- _How to complete this task_: All entries that follow are to be written out verbatim.

Stored items:
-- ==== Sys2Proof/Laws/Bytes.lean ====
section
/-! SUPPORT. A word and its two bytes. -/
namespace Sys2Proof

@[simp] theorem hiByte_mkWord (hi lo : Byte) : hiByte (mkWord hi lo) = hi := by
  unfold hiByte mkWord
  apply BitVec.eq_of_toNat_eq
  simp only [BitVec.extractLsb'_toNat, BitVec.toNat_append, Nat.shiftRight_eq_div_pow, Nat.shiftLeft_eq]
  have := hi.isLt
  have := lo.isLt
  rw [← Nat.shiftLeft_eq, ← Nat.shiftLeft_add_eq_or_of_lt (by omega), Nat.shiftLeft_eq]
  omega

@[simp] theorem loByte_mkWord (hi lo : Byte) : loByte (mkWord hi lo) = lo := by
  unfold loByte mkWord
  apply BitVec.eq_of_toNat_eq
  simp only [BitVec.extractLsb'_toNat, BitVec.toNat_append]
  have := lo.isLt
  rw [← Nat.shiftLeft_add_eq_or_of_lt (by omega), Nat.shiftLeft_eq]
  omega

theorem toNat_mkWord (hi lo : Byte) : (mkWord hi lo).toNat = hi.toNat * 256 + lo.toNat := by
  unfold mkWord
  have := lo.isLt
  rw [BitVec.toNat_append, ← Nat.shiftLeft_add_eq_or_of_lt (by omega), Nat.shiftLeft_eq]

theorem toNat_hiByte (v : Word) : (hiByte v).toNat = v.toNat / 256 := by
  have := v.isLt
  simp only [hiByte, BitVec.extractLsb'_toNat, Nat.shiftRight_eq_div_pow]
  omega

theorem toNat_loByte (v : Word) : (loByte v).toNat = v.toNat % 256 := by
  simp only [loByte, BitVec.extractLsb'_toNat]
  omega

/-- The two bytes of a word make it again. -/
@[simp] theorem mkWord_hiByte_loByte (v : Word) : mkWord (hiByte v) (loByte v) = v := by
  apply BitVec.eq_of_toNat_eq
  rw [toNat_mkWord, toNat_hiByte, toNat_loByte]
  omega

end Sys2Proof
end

- _The answer_:
-- ==== Sys2Proof/Laws/Bytes.lean ====
section
/-! SUPPORT. A word and its two bytes. -/
namespace Sys2Proof

@[simp] theorem hiByte_mkWord (hi lo : Byte) : hiByte (mkWord hi lo) = hi := by
  unfold hiByte mkWord
  apply BitVec.eq_of_toNat_eq
  simp only [BitVec.extractLsb'_toNat, BitVec.toNat_append, Nat.shiftRight_eq_div_pow, Nat.shiftLeft_eq]
  have := hi.isLt
  have := lo.isLt
  rw [← Nat.shiftLeft_eq, ← Nat.shiftLeft_add_eq_or_of_lt (by omega), Nat.shiftLeft_eq]
  omega

@[simp] theorem loByte_mkWord (hi lo : Byte) : loByte (mkWord hi lo) = lo := by
  unfold loByte mkWord
  apply BitVec.eq_of_toNat_eq
  simp only [BitVec.extractLsb'_toNat, BitVec.toNat_append]
  have := lo.isLt
  rw [← Nat.shiftLeft_add_eq_or_of_lt (by omega), Nat.shiftLeft_eq]
  omega

theorem toNat_mkWord (hi lo : Byte) : (mkWord hi lo).toNat = hi.toNat * 256 + lo.toNat := by
  unfold mkWord
  have := lo.isLt
  rw [BitVec.toNat_append, ← Nat.shiftLeft_add_eq_or_of_lt (by omega), Nat.shiftLeft_eq]

theorem toNat_hiByte (v : Word) : (hiByte v).toNat = v.toNat / 256 := by
  have := v.isLt
  simp only [hiByte, BitVec.extractLsb'_toNat, Nat.shiftRight_eq_div_pow]
  omega

theorem toNat_loByte (v : Word) : (loByte v).toNat = v.toNat % 256 := by
  simp only [loByte, BitVec.extractLsb'_toNat]
  omega

/-- The two bytes of a word make it again. -/
@[simp] theorem mkWord_hiByte_loByte (v : Word) : mkWord (hiByte v) (loByte v) = v := by
  apply BitVec.eq_of_toNat_eq
  rw [toNat_mkWord, toNat_hiByte, toNat_loByte]
  omega

end Sys2Proof
end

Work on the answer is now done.